I agree fully with the last part. Different systems needs different configurations. That is why i started this thread, questioning the 224. And maybe the extremes (0 or 255) are maybe OK in some cases (they seems to make a fast desktop), but I would like to use less extreme values until I fully understand what is going on. And many servers are probably well with 80.
 
  • Like
Reactions: mer
If you are using a USB mouse, take a look at your Xorg.0.log (over in /var/log). Check it for messages like:
[3079719.510] (EE) event4 - SIGMACHIP Usb Mouse, class 0/0, rev 1.10/1.10, addr 32: client bug: event processing lagging behind by 18ms, your system is too slow

and occasional mouse glitches.
A lot of people report them, not sure if it's an X server issue, USB infrastructure or sysmouse issue, not sure if it's even "real", but it would be interesting to see if frequency of the messages or the "lagging behind by..." value changes.
 
If you are using a USB mouse, take a look at your Xorg.0.log (over in /var/log).
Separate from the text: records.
/-- A write of LANEn_MODE while the lane is OFF that modeRejected refuses sets MODE_REJECT alone (R243); an accepted one is stored, the lane enters ACQUIRE with both locks clear, and in TRX its transmitter runs from that instant on, at high impedance in the safe state (R222, R228, R240, R243). Another mode while it is not OFF sets SETUP_BLOCKED alone. A write of OFF takes the lane to OFF with its locks and LOS clear and its transmitter stopped, or sets SETUP_BLOCKED alone where its sequencer has a burst admitted or queued (R243). In ACQUIRE without LOS a CDR lock takes the lane to HUNT, where the next bit received starts a candidate block (R222). A loss of CDR lock takes a lane in HUNT back to ACQUIRE with the event LOL, and a locked one too, counting the loss and ending a running compare LOST (R222, R235, R237); a loss of signal, with a threshold set and LOS 0, sets LOS and acts likewise with the event LOS, in a locked lane too (R225); LOS clears when the signal is back. In HUNT an invalid header moves the next candidate one bit later and starts the count of valid ones anew; a valid one counts; the 64th in a row locks the lane, with BLOCK_LOCK and the event LOCK; the descrambler is then open, and a compare reads ahead (R222, R223, R227, R233). In LOCKED the 16th invalid header among the last 64 is a loss of lock: the lane hunts again from the alignment in force, with the event LOL (R224); otherwise the block that follows is compared where the compare runs or its start condition holds, and the first such block keeps the vector in progress (R234, R237). HUNT_SLOW is set once its limit of headers was examined (R222). A block changes nothing without block lock. On a locked lane it enters the descrambler, whose result is its payload where the lane descrambles, and one that the matcher finds raises MATCH and anchors an armed compare (R227, R229, R234); without a burst on the sequencer nothing else happens, and a block to compare whose expected block may be read is judged: its header and payload under PMASK against the expected ones, with their counts, the first error, and the result at the COUNT-th block (R233, R235, R237, R238). -/
def Obligations.ProtocolLanes : Prop :=
  (∀ (k : Nat) (v : Word) (s : State), k < 64 → s.booted = true → s.get F.LANEn_MODE_MODE k = 0 → s.modeRejected k (v &&& 0x7FFF00F3#32) = true →
    exec (.laneModeEnable k v) s = .next (s.setBit F.LANEn_EVENTS_MODE_REJECT k)) ∧
  (∀ (k : Nat) (v : Word) (s : State), k < 64 → s.booted = true → s.get F.LANEn_MODE_MODE k = 0 → s.modeRejected k (v &&& 0x7FFF00F3#32) = false → F.LANEn_MODE_MODE.get (v &&& 0x7FFF00F3#32) ≠ 0 →
    let u := s.wr ⟨.LANEn_MODE, k, 0⟩ (v &&& 0x7FFF00F3#32)
    let x := if F.LANEn_MODE_MODE.get (v &&& 0x7FFF00F3#32) = 2 ∧ (u.bit F.FLT_STATUS_SAFE = true ∨ s.safeEntry.isSome = true) then { u with laneTxOff := k :: s.laneTxOff } else u
    exec (.laneModeEnable k v) s = .next ((((x.setLane k { s.lane k with txFrom := if F.LANEn_MODE_MODE.get (v &&& 0x7FFF00F3#32) = 2 then some s.fr else none }).set F.LANEn_STATUS_STATE 1 k).clrBit F.LANEn_STATUS_CDR_LOCK k).clrBit F.LANEn_STATUS_BLOCK_LOCK k)) ∧
  (∀ (k : Nat) (v : Word) (s : State), k < 64 → s.booted = true → s.get F.LANEn_MODE_MODE k ≠ 0 → F.LANEn_MODE_MODE.get (v &&& 0x7FFF00F3#32) ≠ 0 →
    exec (.laneModeEnable k v) s = .next (s.setBit F.LANEn_EVENTS_SETUP_BLOCKED k)) ∧
  (∀ (k : Nat) (s : State), k < 64 → s.booted = true → s.get F.LANEn_MODE_MODE k ≠ 0 → (s.bit F.LANEn_BIND_BOUND k = false ∨ s.seqBusy (s.get F.LANEn_BIND_SEQ k) = false) →
    ∃ t, exec (.laneModeOff k) s = .next t ∧ t.get F.LANEn_MODE_MODE k = 0 ∧ t.get F.LANEn_STATUS_STATE k = 0 ∧ t.bit F.LANEn_STATUS_CDR_LOCK k = false ∧ t.bit F.LANEn_STATUS_BLOCK_LOCK k = false ∧ t.bit F.LANEn_STATUS_LOS k = false ∧ k ∉ t.laneTxOff ∧
      t.lane k = { s.lane k with txFrom := none } ∧ regsBut [.LANEn_MODE, .LANEn_STATUS] s t ∧ t.mem = s.mem) ∧
  (∀ (k : Nat) (s : State), k < 64 → s.booted = true → s.get F.LANEn_MODE_MODE k ≠ 0 → s.bit F.LANEn_BIND_BOUND k = true → s.seqBusy (s.get F.LANEn_BIND_SEQ k) = true →
    exec (.laneModeOff k) s = .next (s.setBit F.LANEn_EVENTS_SETUP_BLOCKED k)) ∧
  (∀ (k : Nat) (s : State), k < 64 → s.laneState k = 1 → s.bit F.LANEn_STATUS_LOS k = false →
    exec (.cdrLock k) s = .next (((s.setBit F.LANEn_STATUS_CDR_LOCK k).set F.LANEn_STATUS_STATE 2 k).setLane k { s.lane k with valid := 0, examined := 0, next := 0 })) ∧
  (∀ (k : Nat) (s : State), k < 64 → s.laneState k = 2 →
    exec (.cdrLockLoss k) s = .next ((((s.set F.LANEn_STATUS_STATE 1 k).clrBit F.LANEn_STATUS_CDR_LOCK k).clrBit F.LANEn_STATUS_BLOCK_LOCK k).laneEvent k 1)) ∧
  (∀ (k : Nat) (s : State), k < 64 → s.laneState k = 3 →
    exec (.cdrLockLoss k) s = .next (((((s.lockLost k).set F.LANEn_STATUS_STATE 1 k).clrBit F.LANEn_STATUS_CDR_LOCK k).clrBit F.LANEn_STATUS_BLOCK_LOCK k).laneEvent k 1)) ∧
  (∀ (k : Nat) (s : State), k < 64 → (s.laneState k = 1 ∨ s.laneState k = 2) → s.get F.LANEn_LOS_LOS_THRESH k ≠ 0 → s.bit F.LANEn_STATUS_LOS k = false →
    exec (.losAssert k) s = .next ((((((s.setLane k { s.lane k with losSeen := true }).setBit F.LANEn_STATUS_LOS k).set F.LANEn_STATUS_STATE 1 k).clrBit F.LANEn_STATUS_CDR_LOCK k).clrBit F.LANEn_STATUS_BLOCK_LOCK k).laneEvent k 2)) ∧
  (∀ (k : Nat) (s : State), k < 64 → s.laneState k = 3 → s.get F.LANEn_LOS_LOS_THRESH k ≠ 0 → s.bit F.LANEn_STATUS_LOS k = false →
    exec (.losAssert k) s = .next (((((((s.lockLost k).setLane k { (s.lockLost k).lane k with losSeen := true }).setBit F.LANEn_STATUS_LOS k).set F.LANEn_STATUS_STATE 1 k).clrBit F.LANEn_STATUS_CDR_LOCK k).clrBit F.LANEn_STATUS_BLOCK_LOCK k).laneEvent k 2)) ∧
  (∀ (k : Nat) (s : State), k < 64 → exec (.losClear k) s = .next (s.clrBit F.LANEn_STATUS_LOS k)) ∧
  (∀ (h k : Nat) (s : State), k < 64 → s.laneState k = 2 → (h = 0 ∨ h = 3) →
    exec (.laneHeader k h) s = .next (s.setLane k { s.lane k with valid := 0, examined := (s.lane k).examined + 1, next := (s.lane k).next + s.payloadBits k + 2 + 1 })) ∧
  (∀ (h k : Nat) (s : State), k < 64 → s.laneState k = 2 → (h = 1 ∨ h = 2) → (s.lane k).valid < 63 →
    exec (.laneHeader k h) s = .next (s.setLane k { s.lane k with valid := (s.lane k).valid + 1, examined := (s.lane k).examined + 1, next := (s.lane k).next + s.payloadBits k + 2 })) ∧
  (∀ (h k : Nat) (s : State), k < 64 → s.laneState k = 2 → (h = 1 ∨ h = 2) → 63 ≤ (s.lane k).valid →
    exec (.laneHeader k h) s = .next (((((s.useFree.setLane k { s.lane k with valid := 0, window := List.replicate 64 false, descr := BitVec.ofNat 58 s.freeVal, cmpBlock := false, next := (s.lane k).next + s.payloadBits k + 2 }).set F.LANEn_STATUS_STATE 3 k).setBit F.LANEn_STATUS_BLOCK_LOCK k).laneEvent k 0).readAhead k)) ∧
  (∀ (h k : Nat) (s : State), k < 64 → s.laneState k = 3 → h < 4 → 16 ≤ (((!headerValid h) :: (s.lane k).window).take 64).countP id →
    exec (.laneHeader k h) s = .next (((((s.setLane k { s.lane k with window := ((!headerValid h) :: (s.lane k).window).take 64 }).lockLost k).clrBit F.LANEn_STATUS_BLOCK_LOCK k).enterHunt k ((s.lane k).next + s.payloadBits k + 2)).laneEvent k 1)) ∧
  (∀ (h k : Nat) (s : State), k < 64 → s.laneState k = 3 → h < 4 → (((!headerValid h) :: (s.lane k).window).take 64).countP id < 16 →
    let l := s.lane k
    let c := l.phase == .running || (l.phase == .armed && s.cmpStart k)
    exec (.laneHeader k h) s = .next ((s.setLane k { l with window := ((!headerValid h) :: l.window).take 64, cmpBlock := c, startVector := if c then some (l.startVector.getD (s.seqSt (s.get F.LANEn_BIND_SEQ k)).vecNow) else l.startVector, next := l.next + s.payloadBits k + 2 }).readAhead k)) ∧
  (∀ (k : Nat) (s : State), k < 64 → s.laneState k = 2 → s.get F.LANEn_HUNT_HUNT_LIMIT k ≠ 0 → s.get F.LANEn_HUNT_HUNT_LIMIT k * 1024 ≤ (s.lane k).examined →
    exec (.huntSlow k) s = .next ((s.setLane k { s.lane k with examined := 0, huntSlow := true }).setBit F.LANEn_EVENTS_HUNT_SLOW k)) ∧
  (∀ (k h v : Nat) (d : Bool) (s : State), s.bit F.LANEn_STATUS_BLOCK_LOCK k = false → exec (.laneBlock k h v d) s = .next s) ∧
  (∀ (k h v : Nat) (d : Bool) (s : State), k < 64 → s.bit F.LANEn_STATUS_BLOCK_LOCK k = true → (s.seqSt (s.get F.LANEn_BIND_SEQ k)).work = none →
    let n := s.payloadBits k
    let p := descramble (s.lane k).descr (v % 2 ^ n) 0 n
    let x := if s.bit F.LANEn_MODE_DESCR k then p.2 else v % 2 ^ n
    let u := if (s.setLane k { s.lane k with descr := p.1 }).matches_ k h x then (s.setLane k { s.lane k with descr := p.1 }).laneEvent k 3 else s.setLane k { s.lane k with descr := p.1 }
    exec (.laneBlock k h v d) s = .next ((u.setLane k { u.lane k with cmpBlock := false, anchored := (u.lane k).anchored || ((s.setLane k { s.lane k with descr := p.1 }).matches_ k h x && (u.lane k).phase == CmpPhase.armed) }).readAhead k)) ∧
  (∀ (h v k y : Nat) (d : Bool) (w : Work) (s : State), k < 64 → s.bit F.LANEn_STATUS_BLOCK_LOCK k = true →
    let n := s.payloadBits k
    let p := descramble (s.lane k).descr (v % 2 ^ n) 0 n
    let x := if s.bit F.LANEn_MODE_DESCR k then p.2 else v % 2 ^ n
    let u := if (s.setLane k { s.lane k with descr := p.1 }).matches_ k h x then (s.setLane k { s.lane k with descr := p.1 }).laneEvent k 3 else s.setLane k { s.lane k with descr := p.1 }
    (u.seqSt (u.get F.LANEn_BIND_SEQ k)).work = some y → u.work? y = some w → (w.stage = .running ∨ w.stage = .closing) → (u.lane k).cmpBlock = true → u.expectedBad k w (u.lane k).blocks = 0 →
    exec (.laneBlock k h v d) s = .next (((u.judgeBlock k h x y d).setLane k { (u.judgeBlock k h x y d).lane k with cmpBlock := false, anchored := ((u.judgeBlock k h x y d).lane k).anchored || ((s.setLane k { s.lane k with descr := p.1 }).matches_ k h x && ((u.judgeBlock k h x y d).lane k).phase == CmpPhase.armed) }).readAhead k))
Check it for messages like:
[3079719.510] (EE) event4 - SIGMACHIP Usb Mouse, class 0/0, rev 1.10/1.10, addr 32: client bug: event processing lagging behind by 18ms, your system is too slow

and occasional mouse glitches.
A lot of people report them, not sure if it's an X server issue, USB infrastructure or sysmouse issue, not sure if it's even "real", but it would be interesting to see if frequency of the messages or the "lagging behind by..." value changes.
I have no such problems. I have looked :) My mouse is a bit secial as it is wireless with the same reciever as the keybord (a nice Logitch). All this is not because my machine is slow. But I like it to be running so I feel it is fast. And im am always trying to understand what my configuration is doing. I do not like black magic :).
 
  • Like
Reactions: mer
After a little bit more testing I think a good value for kern.sched.preempt_thresh is 151. It is also the lowest value the author suggested for interactivity. Suggest you try it out. It also makes sure that not all processes runs with high priority. So reduces general load if the previous value was 223 :)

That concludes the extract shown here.